Three metrics of inter-examination precision were computed: intra-class correlation coefficient (ICC), standard deviation (SD), and range (defined as the difference between the maximum and the minimum value). The inter-examination ICC of the segmental, lobar, and whole liver PDFF estimates was calculated for all subjects for each reconstruction method, and 95% confidence limits of the ICCs were computed. Additionally, for each reconstruction method, the SD and range of the segmental, lobar, and whole liver PDFF estimates across the three examinations were determined for each subject; these inter-examination SDs and ranges then were averaged across all subjects.

The relationship of PDFF estimates across echoes was examined with ICC. The effect of examination order on PDFF estimates was evaluated using paired t-tests. The effect of echo chosen to guide the ROI placement (echo one, echo three, or echo five) on the PDFF precision was examined by computing ICCs, SDs, and ranges separately for the three echo subgroups.

Results

Subject Characteristics

Twenty-nine subjects were enrolled in this study. Subjects' age ranged from 12 to 62 years with a mean of 24 years. There were fifteen children (12 male, 3 female; mean age 15 years: range 12 - 17 years) and fourteen adults (11 male, 3 female; mean age 33 years: range 18 - 59 years). All subjects were obese (BMI >30 kg/m2). BMI ranged from 30.4 to 51.1 kg/m2. Average BMI was 37.05 kg/m2 and average weight was 106 kg. Twelve subjects had a BMI between 30 to 35 kg/m2, ten subjects had a BMI between 35-40 kg/m2, and seven subjects had a BMI greater than 40 kg/m2. The study included pediatric as well as adult subjects as magnitude-based MRI-estimated PDFF is now used in both populations.
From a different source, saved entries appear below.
-- ==== Sys2Proof/Laws/Memory.lean ====
section
/-! SUPPORT. The laws of memory: a read after a write, and that every memory operation keeps the canonical form. -/

namespace Sys2Proof.Machine

/-! ### Reading what was written -/

theorem Memory.read_insert (font : Font) (m : List Host.Cell) (a b : Nat) (u : Byte) :
    Memory.read font (Memory.insert a u m) b = if b = a then u else Memory.read font m b := by
  induction m with
  | nil => simp [Memory.insert, Memory.read]
  | cons c rest ih =>
    obtain ⟨d, w⟩ := c
    simp only [Memory.insert]
    split
    · simp [Memory.read]
    · split
      · subst a
        simp only [Memory.read]
        split <;> rfl
      · simp only [Memory.read, ih]
        by_cases hb : b = d
        · rw [if_pos hb, if_pos hb, if_neg (by omega)]
        · rw [if_neg hb, if_neg hb]

theorem Memory.read_erase (font : Font) (m : List Host.Cell) (a b : Nat) :
    Memory.read font (Memory.erase a m) b = if b = a then Memory.unlisted font a else Memory.read font m b := by
  induction m with
  | nil =>
    simp only [Memory.erase, Memory.read]
    split
    · subst b; rfl
    · rfl
  | cons c rest ih =>
    obtain ⟨d, w⟩ := c
    by_cases hd : a = d
    · subst d
      simp only [Memory.erase, Memory.read, if_true, ih]
      split <;> rfl
    · simp only [Memory.erase, if_neg hd, Memory.read, ih]
      by_cases hb : b = d
      · rw [if_pos hb, if_pos hb, if_neg (by omega)]
      · rw [if_neg hb, if_neg hb]

/-- The one law of reads and writes (20_memory.md R72). -/
theorem Memory.read_write (font : Font) (m : List Host.Cell) (a b : Nat) (u : Byte) :
    Memory.read font (Memory.write font m a u) b = if b = a then u else Memory.read font m b := by
  unfold Memory.write
  split
  · rename_i h; rw [Memory.read_erase, h]
  · rw [Memory.read_insert]

theorem Memory.read_writeBytes_outside (font : Font) (bs : List Byte) (m : List Host.Cell) (a b : Nat)
    (h : ¬(a ≤ b ∧ b < a + bs.length)) : Memory.read font (Memory.writeBytes font m a bs) b = Memory.read font m b := by
  induction bs generalizing m a with
  | nil => rfl
  | cons u rest ih =>
    simp only [List.length_cons] at h
    rw [Memory.writeBytes, ih _ _ (by omega), Memory.read_write, if_neg (by omega)]

theorem Memory.read_writeBytes_inside (font : Font) (bs : List Byte) (m : List Host.Cell) (a k : Nat) (h : k < bs.length) :
    Memory.read font (Memory.writeBytes font m a bs) (a + k) = bs[k] := by
  induction bs generalizing m a k with
  | nil => simp at h
  | cons u rest ih =>
    rw [Memory.writeBytes]
    cases k with
    | zero =>
      rw [Memory.read_writeBytes_outside _ _ _ _ _ (by omega), Memory.read_write, if_pos (by omega)]
      rfl
    | succ j =>
      have := ih (Memory.write font m a u) (a + 1) j (by simpa using h)
      rw [show a + (j + 1) = a + 1 + j by omega, this]
      rfl

@[simp] theorem Memory.length_readBytes (font : Font) (m : List Host.Cell) (a n : Nat) :
    (Memory.readBytes font m a n).length = n := by
  induction n generalizing a with
  | zero => rfl
  | succ n ih => simp [Memory.readBytes, ih]

theorem Memory.getElem_readBytes (font : Font) (m : List Host.Cell) (a n k : Nat)
    (h : k < (Memory.readBytes font m a n).length) : (Memory.readBytes font m a n)[k] = Memory.read font m (a + k) := by
  induction n generalizing a k with
  | zero => simp [Memory.readBytes] at h
  | succ n ih =>
    cases k with
    | zero => rfl
    | succ j =>
      simp only [Memory.readBytes, List.getElem_cons_succ]
      rw [ih]; congr 1; omega

/-! ### The canonical form -/

theorem Memory.wfFrom_mono (font : Font) {lo lo' : Nat} {m : List Host.Cell} (hlo : lo' ≤ lo)
    (h : Memory.wfFrom font lo m = true) : Memory.wfFrom font lo' m = true := by
  cases m with
  | nil => rfl
  | cons c rest =>
    simp only [Memory.wfFrom, Bool.and_eq_true, decide_eq_true_eq] at h ⊢
    exact ⟨⟨by omega, h.1.2⟩, h.2⟩

theorem Memory.wfFrom_insert (font : Font) {lo a : Nat} {u : Byte} {m : List Host.Cell} (hm : Memory.wfFrom font lo m = true)
    (hlo : lo ≤ a) (ha : a < 4096) (hu : u ≠ Memory.unlisted font a) :
    Memory.wfFrom font lo (Memory.insert a u m) = true := by
  induction m generalizing lo with
  | nil => simp [Memory.insert, Memory.wfFrom, hlo, ha, hu]
  | cons c rest ih =>
    obtain ⟨b, w⟩ := c
    simp only [Memory.wfFrom, Bool.and_eq_true, decide_eq_true_eq] at hm
    simp only [Memory.insert]
    split
    · simp only [Memory.wfFrom, Bool.and_eq_true, decide_eq_true_eq]
      exact ⟨⟨hlo, ha, hu⟩, ⟨by omega, hm.1.2⟩, hm.2⟩
    · split
      · subst b
        simp only [Memory.wfFrom, Bool.and_eq_true, decide_eq_true_eq]
        exact ⟨⟨hlo, ha, hu⟩, hm.2⟩
      · simp only [Memory.wfFrom, Bool.and_eq_true, decide_eq_true_eq]
        exact ⟨hm.1, ih hm.2 (by omega)⟩

theorem Memory.wfFrom_erase (font : Font) {lo a : Nat} {m : List Host.Cell} (hm : Memory.wfFrom font lo m = true) :
    Memory.wfFrom font lo (Memory.erase a m) = true := by
  induction m generalizing lo with
  | nil => rfl
  | cons c rest ih =>
    obtain ⟨b, w⟩ := c
    simp only [Memory.wfFrom, Bool.and_eq_true, decide_eq_true_eq] at hm
    simp only [Memory.erase]
    split
    · exact Memory.wfFrom_mono font (by omega) (ih hm.2)
    · simp only [Memory.wfFrom, Bool.and_eq_true, decide_eq_true_eq]
      exact ⟨hm.1, ih hm.2⟩

/-- A write below 4096 keeps the canonical form. -/
theorem Memory.wf_write (font : Font) {m : List Host.Cell} {a : Nat} {u : Byte} (hm : Memory.wf font m = true)
    (ha : a < 4096) : Memory.wf font (Memory.write font m a u) = true := by
  unfold Memory.write
  split
  · exact Memory.wfFrom_erase font hm
  · exact Memory.wfFrom_insert font hm (Nat.zero_le a) ha ‹_›

/-- Writing a range that ends below 4096 keeps the canonical form. -/
theorem Memory.wf_writeBytes (font : Font) {m : List Host.Cell} {a : Nat} {bs : List Byte} (hm : Memory.wf font m = true)
    (ha : a + bs.length ≤ 4096) : Memory.wf font (Memory.writeBytes font m a bs) = true := by
  induction bs generalizing m a with
  | nil => exact hm
  | cons u rest ih =>
    simp only [List.length_cons] at ha
    exact ih (Memory.wf_write font hm (by omega)) (by omega)

/-- Nothing listed is the canonical form of the image memory is constructed with. -/
theorem Memory.wf_nil (font : Font) : Memory.wf font [] = true := rfl

/-- What a canonical list lists is no default, and lies at or above its bound. -/
theorem Memory.read_of_wfFrom_below (font : Font) {lo a : Nat} {m : List Host.Cell} (hm : Memory.wfFrom font lo m = true)
    (ha : a < lo) : Memory.read font m a = Memory.unlisted font a := by
  induction m generalizing lo with
  | nil => rfl
  | cons c rest ih =>
    obtain ⟨b, w⟩ := c
    simp only [Memory.wfFrom, Bool.and_eq_true, decide_eq_true_eq] at hm
    rw [Memory.read, if_neg (by omega)]
    exact ih hm.2 (by omega)

end Sys2Proof.Machine
end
The composite hepatic PDFF ranged from 1.4% to 35.4%, with a mean of 11.4% and a SD of 8.2%. Eight subjects had a composite PDFF of 0% - 6%, eight had 6% - 10%, seven had 10% - 15%, four had 15% - 25%, and 2 had >25%.

Table 1 summarizes for each segment, each lobe, and whole liver, the mean PDFF estimates, averaged across all 29 subjects, for each of the four reconstruction methods (three, four, five, and six echoes) and for each of the three examinations (first, second, third). Segmental, lobar, and whole liver PDFF estimates ranged from 9.5% to 12.8% depending on the anatomic level and reconstruction method. Also shown, for each anatomic level, are averages across reconstruction methods and averages across examinations. There was close agreement, at each anatomic level, in PDFF estimation for all four reconstruction methods (all ICCs >0.995). Formal statistical comparisons were not performed, since we were underpowered to detect differences less than 0.005 on ICC, and moreover, such small differences are not of clinical relevance. The order of examinations did not affect the PDFF estimations for any reconstruction method at any anatomic level (p>0.05) for all pairwise comparisons), suggesting there was no systematic drift in PDFF estimation over the 75 to 90 minute time interval in which the three examinations were performed. Precision was unaffected by subject randomization to echo one, echo three, or echo five, which was chosen at random to guide ROI placement; all ICCs remained at the 0.99 or higher level.

Table 1. Segmental, Lobar, and Whole Liver Hepatic PDFF Summaries.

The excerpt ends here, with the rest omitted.